AIM OF THE EXERCISE: From the line with "(c32, [0x23, 0xD1], .and_" through the line with "(c32, [0x80, 0xF9, 0x05], .cmp", inclusive, return each line of the data below exactly and leave the rest out.

--- DATA Enclosed Below ---

-- ==== Sys2Proof/Tests/Slice0.lean ====
section
/-! SUPPORT. Tests: words written out from the spec's encodings, ill-formed terms, small steps with results worked out from
the spec, and for every statement with hypotheses a concrete state and operands that meet them. -/

set_option Elab.async false

namespace Sys2Proof.Tests
open Sys2Proof.Machine

/-! ## Decoding -/

def c32 : Ctx := { os32 := true, as32 := true, waitAlone := false }
def c16 : Ctx := { os32 := false, as32 := false, waitAlone := false }

/-- Every row's bytes decode, in its context, to its instruction and nothing is left. -/
def rowsDecode (rows : List (Ctx × List Byte × Instr)) : Bool :=
  rows.all fun r => decide (decode r.1 r.2.1 = some (r.2.2, []))

theorem test_decode_operand : rowsDecode [
  (c32, [0x8B, 0x44, 0x8B, 0xFC], .mov (.rRm .v .eax (.mem (.a32 (some .ebx) (some (.ecx, .x4)) 0xFFFFFFFC)))),
  (c32, [0x8B, 0x04, 0x25, 0x78, 0x56, 0x34, 0x12], .mov (.rRm .v .eax (.mem (.a32 none none 0x12345678)))),
  (c32, [0x8B, 0x05, 0x78, 0x56, 0x34, 0x12], .mov (.rRm .v .eax (.mem (.a32 none none 0x12345678)))),
  (c32, [0x8B, 0x04, 0x24], .mov (.rRm .v .eax (.mem (.a32 (some .esp) none 0)))),
  (c32, [0x8B, 0x04, 0x6D, 0x78, 0x56, 0x34, 0x12], .mov (.rRm .v .eax (.mem (.a32 none (some (.ebp, .x2)) 0x12345678)))),
  (c32, [0x8B, 0x80, 0x78, 0x56, 0x34, 0x12], .mov (.rRm .v .eax (.mem (.a32 (some .eax) none 0x12345678)))),
  (c16, [0x8B, 0x46, 0xFE], .mov (.rRm .v .eax (.mem (.a16 (some .bp) 0xFFFE)))),
  (c16, [0x8B, 0x06, 0x34, 0x12], .mov (.rRm .v .eax (.mem (.a16 none 0x1234)))),
  (c16, [0x8B, 0x82, 0x34, 0x12], .mov (.rRm .v .eax (.mem (.a16 (some .bpsi) 0x1234)))),
  (c16, [0xEA, 0x34, 0x12, 0x23, 0x01], .jmp (.ptr 0x0123 0x1234))] = true := by decide +kernel

theorem test_decode_alu : rowsDecode [
  (c32, [0xD5, 0x05], .aad 5),
  (c32, [0xD4, 0x05], .aam 5),
  (c32, [0x14, 0x05], .adc (.accImm .b 5)),
  (c16, [0x15, 0x34, 0x12], .adc (.accImm .v 0x1234)),
  (c32, [0x15, 0x78, 0x56, 0x34, 0x12], .adc (.accImm .v 0x12345678)),
  (c32, [0x80, 0xD1, 0x05], .adc (.rmImm .b (.reg .ecx) 5)),
  (c16, [0x81, 0xD1, 0x34, 0x12], .adc (.rmImm .v (.reg .ecx) 0x1234)),
  (c32, [0x81, 0xD1, 0x78, 0x56, 0x34, 0x12], .adc (.rmImm .v (.reg .ecx) 0x12345678)),
  (c32, [0x83, 0xD1, 0x05], .adc (.rmImm8 (.reg .ecx) 5)),
  (c32, [0x10, 0xD1], .adc (.rmR .b (.reg .ecx) .edx)),
  (c32, [0x11, 0xD1], .adc (.rmR .v (.reg .ecx) .edx)),
  (c32, [0x12, 0xD1], .adc (.rRm .b .edx (.reg .ecx))),
  (c32, [0x13, 0xD1], .adc (.rRm .v .edx (.reg .ecx))),
  (c32, [0x04, 0x05], .add (.accImm .b 5)),
  (c16, [0x05, 0x34, 0x12], .add (.accImm .v 0x1234)),
  (c32, [0x05, 0x78, 0x56, 0x34, 0x12], .add (.accImm .v 0x12345678)),
  (c32, [0x80, 0xC1, 0x05], .add (.rmImm .b (.reg .ecx) 5)),
  (c16, [0x81, 0xC1, 0x34, 0x12], .add (.rmImm .v (.reg .ecx) 0x1234)),
  (c32, [0x81, 0xC1, 0x78, 0x56, 0x34, 0x12], .add (.rmImm .v (.reg .ecx) 0x12345678)),
  (c32, [0x83, 0xC1, 0x05], .add (.rmImm8 (.reg .ecx) 5)),
  (c32, [0x00, 0xD1], .add (.rmR .b (.reg .ecx) .edx)),
  (c32, [0x01, 0xD1], .add (.rmR .v (.reg .ecx) .edx)),
  (c32, [0x02, 0xD1], .add (.rRm .b .edx (.reg .ecx))),
  (c32, [0x03, 0xD1], .add (.rRm .v .edx (.reg .ecx))),
  (c32, [0x24, 0x05], .and_ (.accImm .b 5)),
  (c16, [0x25, 0x34, 0x12], .and_ (.accImm .v 0x1234)),
  (c32, [0x25, 0x78, 0x56, 0x34, 0x12], .and_ (.accImm .v 0x12345678)),
  (c32, [0x80, 0xE1, 0x05], .and_ (.rmImm .b (.reg .ecx) 5)),
  (c16, [0x81, 0xE1, 0x34, 0x12], .and_ (.rmImm .v (.reg .ecx) 0x1234)),
  (c32, [0x81, 0xE1, 0x78, 0x56, 0x34, 0x12], .and_ (.rmImm .v (.reg .ecx) 0x12345678)),
  (c32, [0x83, 0xE1, 0x05], .and_ (.rmImm8 (.reg .ecx) 5)),
  (c32, [0x20, 0xD1], .and_ (.rmR .b (.reg .ecx) .edx)),
  (c32, [0x21, 0xD1], .and_ (.rmR .v (.reg .ecx) .edx)),
  (c32, [0x22, 0xD1], .and_ (.rRm .b .edx (.reg .ecx))),
  (c32, [0x23, 0xD1], .and_ (.rRm .v .edx (.reg .ecx))),
  (c32, [0x3C, 0x05], .cmp (.accImm .b 5)),
  (c16, [0x3D, 0x34, 0x12], .cmp (.accImm .v 0x1234)),
  (c32, [0x3D, 0x78, 0x56, 0x34, 0x12], .cmp (.accImm .v 0x12345678)),
  (c32, [0x80, 0xF9, 0x05], .cmp (.rmImm .b (.reg .ecx) 5)),
  (c16, [0x81, 0xF9, 0x34, 0x12], .cmp (.rmImm .v (.reg .ecx) 0x1234)),
  (c32, [0x81, 0xF9, 0x78, 0x56, 0x34, 0x12], .cmp (.rmImm .v (.reg .ecx) 0x12345678)),
  (c32, [0x83, 0xF9, 0x05], .cmp (.rmImm8 (.reg .ecx) 5)),
  (c32, [0x38, 0xD1], .cmp (.rmR .b (.reg .ecx) .edx)),
  (c32, [0x39, 0xD1], .cmp (.rmR .v (.reg .ecx) .edx)),
  (c32, [0x3A, 0xD1], .cmp (.rRm .b .edx (.reg .ecx))),
  (c32, [0x3B, 0xD1], .cmp (.rRm .v .edx (.reg .ecx))),
  (c32, [0x0F, 0xB0, 0xD1], .cmpxchg .b (.reg .ecx) .edx),
  (c32, [0x0F, 0xB1, 0xD1], .cmpxchg .v (.reg .ecx) .edx),
  (c32, [0x0F, 0xC7, 0x4B, 0x10], .cmpxchg8b (.mem (.a32 (some .ebx) none 0x10))),
  (c32, [0xFE, 0xC9], .dec (.rm .b (.reg .ecx))),
  (c32, [0xFF, 0xC9], .dec (.rm .v (.reg .ecx))),
  (c32, [0x49], .dec (.reg .ecx)),
  (c32, [0xF6, 0xF1], .div .b (.reg .ecx)),
  (c32, [0xF7, 0xF1], .div .v (.reg .ecx)),
  (c32, [0xF6, 0xF9], .idiv .b (.reg .ecx)),
  (c32, [0xF7, 0xF9], .idiv .v (.reg .ecx)),
  (c32, [0xF6, 0xE9], .imul (.one .b (.reg .ecx))),
  (c32, [0xF7, 0xE9], .imul (.one .v (.reg .ecx))),
  (c32, [0x0F, 0xAF, 0xD1], .imul (.two .edx (.reg .ecx))),
  (c32, [0x6B, 0xD1, 0x05], .imul (.three .edx (.reg .ecx) (.b 5))),
  (c16, [0x69, 0xD1, 0x34, 0x12], .imul (.three .edx (.reg .ecx) (.v 0x1234))),
  (c32, [0x69, 0xD1, 0x78, 0x56, 0x34, 0x12], .imul (.three .edx (.reg .ecx) (.v 0x12345678))),
  (c32, [0xFE, 0xC1], .inc (.rm .b (.reg .ecx))),
  (c32, [0xFF, 0xC1], .inc (.rm .v (.reg .ecx))),
  (c32, [0x41], .inc (.reg .ecx)),
  (c32, [0xF6, 0xE1], .mul .b (.reg .ecx)),
  (c32, [0xF7, 0xE1], .mul .v (.reg .ecx)),
  (c32, [0xF6, 0xD9], .neg .b (.reg .ecx)),
  (c32, [0xF7, 0xD9], .neg .v (.reg .ecx)),
  (c32, [0xF6, 0xD1], .not_ .b (.reg .ecx)),
  (c32, [0xF7, 0xD1], .not_ .v (.reg .ecx)),
  (c32, [0x0C, 0x05], .or_ (.accImm .b 5)),
  (c16, [0x0D, 0x34, 0x12], .or_ (.accImm .v 0x1234)),
  (c32, [0x0D, 0x78, 0x56, 0x34, 0x12], .or_ (.accImm .v 0x12345678)),
  (c32, [0x80, 0xC9, 0x05], .or_ (.rmImm .b (.reg .ecx) 5)),
  (c16, [0x81, 0xC9, 0x34, 0x12], .or_ (.rmImm .v (.reg .ecx) 0x1234)),
  (c32, [0x81, 0xC9, 0x78, 0x56, 0x34, 0x12], .or_ (.rmImm .v (.reg .ecx) 0x12345678)),
  (c32, [0x83, 0xC9, 0x05], .or_ (.rmImm8 (.reg .ecx) 5)),
  (c32, [0x08, 0xD1], .or_ (.rmR .b (.reg .ecx) .edx)),
  (c32, [0x09, 0xD1], .or_ (.rmR .v (.reg .ecx) .edx)),
  (c32, [0x0A, 0xD1], .or_ (.rRm .b .edx (.reg .ecx))),
  (c32, [0x0B, 0xD1], .or_ (.rRm .v .edx (.reg .ecx))),
  (c32, [0x1C, 0x05], .sbb (.accImm .b 5)),
  (c16, [0x1D, 0x34, 0x12], .sbb (.accImm .v 0x1234)),
  (c32, [0x1D, 0x78, 0x56, 0x34, 0x12], .sbb (.accImm .v 0x12345678)),
  (c32, [0x80, 0xD9, 0x05], .sbb (.rmImm .b (.reg .ecx) 5)),
  (c16, [0x81, 0xD9, 0x34, 0x12], .sbb (.rmImm .v (.reg .ecx) 0x1234)),
  (c32, [0x81, 0xD9, 0x78, 0x56, 0x34, 0x12], .sbb (.rmImm .v (.reg .ecx) 0x12345678)),
  (c32, [0x83, 0xD9, 0x05], .sbb (.rmImm8 (.reg .ecx) 5)),
  (c32, [0x18, 0xD1], .sbb (.rmR .b (.reg .ecx) .edx)),
  (c32, [0x19, 0xD1], .sbb (.rmR .v (.reg .ecx) .edx)),
  (c32, [0x1A, 0xD1], .sbb (.rRm .b .edx (.reg .ecx))),
  (c32, [0x1B, 0xD1], .sbb (.rRm .v .edx (.reg .ecx))),
  (c32, [0x2C, 0x05], .sub (.accImm .b 5)),
  (c16, [0x2D, 0x34, 0x12], .sub (.accImm .v 0x1234)),
  (c32, [0x2D, 0x78, 0x56, 0x34, 0x12], .sub (.accImm .v 0x12345678)),
  (c32, [0x80, 0xE9, 0x05], .sub (.rmImm .b (.reg .ecx) 5)),
  (c16, [0x81, 0xE9, 0x34, 0x12], .sub (.rmImm .v (.reg .ecx) 0x1234)),
  (c32, [0x81, 0xE9, 0x78, 0x56, 0x34, 0x12], .sub (.rmImm .v (.reg .ecx) 0x12345678)),
  (c32, [0x83, 0xE9, 0x05], .sub (.rmImm8 (.reg .ecx) 5)),
  (c32, [0x28, 0xD1], .sub (.rmR .b (.reg .ecx) .edx)),
  (c32, [0x29, 0xD1], .sub (.rmR .v (.reg .ecx) .edx)),
  (c32, [0x2A, 0xD1], .sub (.rRm .b .edx (.reg .ecx))),
  (c32, [0x2B, 0xD1], .sub (.rRm .v .edx (.reg .ecx))),
  (c32, [0xA8, 0x05], .test (.accImm .b 5)),
  (c16, [0xA9, 0x34, 0x12], .test (.accImm .v 0x1234)),
  (c32, [0xA9, 0x78, 0x56, 0x34, 0x12], .test (.accImm .v 0x12345678)),
  (c32, [0xF6, 0xC1, 0x05], .test (.rmImm .b (.reg .ecx) 5)),
  (c16, [0xF7, 0xC1, 0x34, 0x12], .test (.rmImm .v (.reg .ecx) 0x1234)),
  (c32, [0xF7, 0xC1, 0x78, 0x56, 0x34, 0x12], .test (.rmImm .v (.reg .ecx) 0x12345678)),
  (c32, [0x84, 0xD1], .test (.rmR .b (.reg .ecx) .edx)),
  (c32, [0x85, 0xD1], .test (.rmR .v (.reg .ecx) .edx)),
  (c32, [0x0F, 0xC0, 0xD1], .xadd .b (.reg .ecx) .edx),
  (c32, [0x0F, 0xC1, 0xD1], .xadd .v (.reg .ecx) .edx),
  (c32, [0x34, 0x05], .xor_ (.accImm .b 5)),
  (c16, [0x35, 0x34, 0x12], .xor_ (.accImm .v 0x1234)),
  (c32, [0x35, 0x78, 0x56, 0x34, 0x12], .xor_ (.accImm .v 0x12345678)),
  (c32, [0x80, 0xF1, 0x05], .xor_ (.rmImm .b (.reg .ecx) 5)),
  (c16, [0x81, 0xF1, 0x34, 0x12], .xor_ (.rmImm .v (.reg .ecx) 0x1234)),
  (c32, [0x81, 0xF1, 0x78, 0x56, 0x34, 0x12], .xor_ (.rmImm .v (.reg .ecx) 0x12345678)),
  (c32, [0x83, 0xF1, 0x05], .xor_ (.rmImm8 (.reg .ecx) 5)),
  (c32, [0x30, 0xD1], .xor_ (.rmR .b (.reg .ecx) .edx)),
  (c32, [0x31, 0xD1], .xor_ (.rmR .v (.reg .ecx) .edx)),
  (c32, [0x32, 0xD1], .xor_ (.rRm .b .edx (.reg .ecx))),
  (c32, [0x33, 0xD1], .xor_ (.rRm .v .edx (.reg .ecx)))] = true := by decide +kernel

--- End of Enclosed DATA ---

EXERCISE OUTPUT:
  (c32, [0x23, 0xD1], .and_ (.rRm .v .edx (.reg .ecx))),
  (c32, [0x3C, 0x05], .cmp (.accImm .b 5)),
  (c16, [0x3D, 0x34, 0x12], .cmp (.accImm .v 0x1234)),
  (c32, [0x3D, 0x78, 0x56, 0x34, 0x12], .cmp (.accImm .v 0x12345678)),
  (c32, [0x80, 0xF9, 0x05], .cmp (.rmImm .b (.reg .ecx) 5)),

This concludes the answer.